As we age, we’re starting to come to terms with our mortality. Verdict: it sucks. After a conversation in which our Friend Collective all admitted to not having any sort of formal will or care documents, we decided to dedicate one of our Dinner Club evenings to doing exactly that: writing up our wills and dictating what we want to happen should we be faced with an end-of-life situation. It’s easy to say “I don’t want to live hooked up to machines”, but unless that’s actually written down and notorized somewhere, you too could become the subject of an invasive national debate regarding gawd’s great plan vs your own bodily autonomy. It’s no secret that I long for my 15 minutes, but not like this. Never like this.
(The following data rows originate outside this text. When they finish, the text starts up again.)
-- ==== Sys2Proof/Machine/FrameCodec.lean ====
section
/-! DEFINITION. The FrameCodec operations ENC_LEARN, ENC_CLASSIFY and DEC_CLASSIFY, each as one atomic step, the granularity
R142 allows (spec/41_framecodec.md). -/

namespace Sys2Proof.Machine

/-- TXBUF[0, L) ← learn_frame(v, CAT) (R150, R152). -/
def writeLearnFrame (s : State) : State := writeTxbuf 0 (learnFrame (sampleVector s 0) s.cat) s

/-- TXBUF[0, L) ← classify_frame(v) (R153, R155). -/
def writeClassifyFrame (s : State) : State := writeTxbuf 0 (classifyFrame (sampleVector s 0)) s

/-- RES[0] ← decode_classify(RXBUF, 0, N) (R156, R158). -/
def writeClassifyResult (s : State) : State := writeRes 0 [decodeClassify (readRxbuf s) 0 (vectorLength s)] s

/-- ENC_LEARN (R152). -/
def execEncLearn (s : State) : Host.Outcome State Fault Refusal :=
  .next (startOperation 0x01 (fun job t => complete job (writeLearnFrame t)) s)

/-- ENC_CLASSIFY (R155). -/
def execEncClassify (s : State) : Host.Outcome State Fault Refusal :=
  .next (startOperation 0x02 (fun job t => complete job (writeClassifyFrame t)) s)

/-- DEC_CLASSIFY (R158). -/
def execDecClassify (s : State) : Host.Outcome State Fault Refusal :=
  .next (startOperation 0x04 (fun job t => complete job (writeClassifyResult t)) s)

end Sys2Proof.Machine
end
So, armed with laptops and Indian take-out, we started writing up our wills. That was the easy part. Everything goes to our spouses to deal with (sorry Ed). All of my belongings are truly awesome, but I can’t think of anything in particular that anyone else would like to own over my literal dead body. This is your cue, by the way: if you want any of my junk, let me know. I will gladly bequeath the World’s Dirtiest Smutton (or any other specific item I own) to a random internet person – one less thing for Ed (or his cousin: sorry, Cliff) to deal with.
The living will portion of the night was more difficult. I don’t talk about it often because a girl’s gotta have SOME secrets, but I am terrified of death and all associated topics. I can very easily work myself up into a complete state of panic by thinking about Ed or myself being all dead and shit. Hell, even writing that out was difficult. I’m grateful that we wrote the documents as a group, because I wouldn’t have been able to get a single paragraph in before I dissolved into a weepy mess. It also helped that Shan, who is clearly a more advanced adult than the rest of us, already had her living will written up and notorized, so we could cannibalize some of the wording when it got too difficult to be auto-eloquent.
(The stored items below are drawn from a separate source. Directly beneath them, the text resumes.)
-- ==== Sys2Proof/Machine/Sequencer.lean ====
section
/-! DEFINITION. One step of the sequencer, and the taking of one input (R40, R75, R102, R103). -/

namespace Sys2Proof.Machine

/-- One step of the sequencer. In ENCODE a slot that carries a wire constant runs that wire byte; NOT_BUSY and EXCHANGE wait
(R102, R103, R193, R237). -/
def sequencerStep (s : State) : Host.Outcome State Fault Refusal :=
  match s.major with
  | .notBusy => .next s
  | .exchange _ => .next s
  | .encode job i k =>
    match slotConstant job.kind (vectorLength s) k with
    | some wire => exec wire s
    | none => .next (encodeStep job i k s)
  | .decode job i => .next (decodeStep job i s)

/-- Takes one input (R75; log 3, log 4). -/
def takeInput (x : Input) (s : State) : Host.Outcome State Fault Refusal :=
  match x with
  | .host access => hostAccess writeOp access s
  | .hostOverlapped access => hostAccess writeOpOverlapped access s
  | .tick => sequencerStep s
  | .answer call result => .next (receiveAnswer call result s)
  | .reset => .next (resetMachine s)

/-- The slot, the kind and the op code under which a wire byte is the next byte to emit (R93, R94, R101; log 21). -/
def placeWire (wire : Instr) (s : State) : State :=
  let s' := if 1 ≤ vectorLength s ∧ vectorLength s ≤ nMax then s else { s with n := 1 }
  let code : Byte := if wire = .learnCommand then 0x01 else 0x02
  let k := match wire with
    | .readDistance => vectorLength s' + 3
    | .dummy => vectorLength s' + 4
    | .readCategory => vectorLength s' + 7
    | .learnCommand => 0
    | .classifyCommand => 0
    | .encLearn => 0
    | .encClassify => 0
    | .encClassifyMulti => 0
    | .decClassify => 0
    | .decClassifyMulti => 0
    | .txnLearn => 0
    | .txnClassify => 0
    | .txnClassifyMulti => 0
  { issued code s' with major := .encode (jobOf code s') 0 k, inputs := .tick :: s.inputs }

/-- Puts a table word where the next step takes its instruction: a wire byte at its slot of a frame being encoded, any other byte
as the host's next write to OP (log 21). -/
def placeWord (nbits w : Nat) (s : State) : State :=
  match decodeTableWord nbits w with
  | some i =>
    match i.format with
    | .wireByte => placeWire i s
    | .hostOp => { s with inputs := .host (.write .reg 0x00 32 (BitVec.ofNat 32 w)) :: s.inputs }
  | none => { s with inputs := .host (.write .reg 0x00 32 (BitVec.ofNat 32 w)) :: s.inputs }

end Sys2Proof.Machine
end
Unfortunately, a living will is a document with words .. and I am 100% unable to be reverent in any situation, ESPECIALLY ones where I am scared and awkward as fuck. I started out with good intentions, borrowing the Official Death Wording in Shan’s legal document so I had a base to work from (the end-of-life documentation I am more familiar with is not applicable in this situation, unfortunately). Then .. well, it all went to hell. It didn’t help that the others assured me that this is a legal document dictating my wishes should the unforeseen become seen, no one but me can write it, and what I say goes.
My living will is mostly normal. Some parts of it are not. If nothing else, I hope that my executor (which is not pronounced like “executioner”, I learned) will smile through the inevitable tears (because they are required to be devastated, it’s in the documentation) when they look into my final wishes, only to have to read through the long-winded and spectacularly-Kimli section on the state of bionic technology and cryogenics and the possibility of turning me into a slightly-less-evil version of GLaDOS. I should probably tone down some of the sarcasm in the document overall, but this is my one chance to do it my way. If I’m already picky and weird about how I do things, it’s only natural that it carry through to the very end. If that means someone is going to be tasked with making me a fabulous glitter death mask, so be it. These are my final wishes. Ignore them, and I will haunt the shit out of you.
I’m still not okay with any of this, but if I have to go, I hope I’ll be remembered as someone who tried to make it all fun.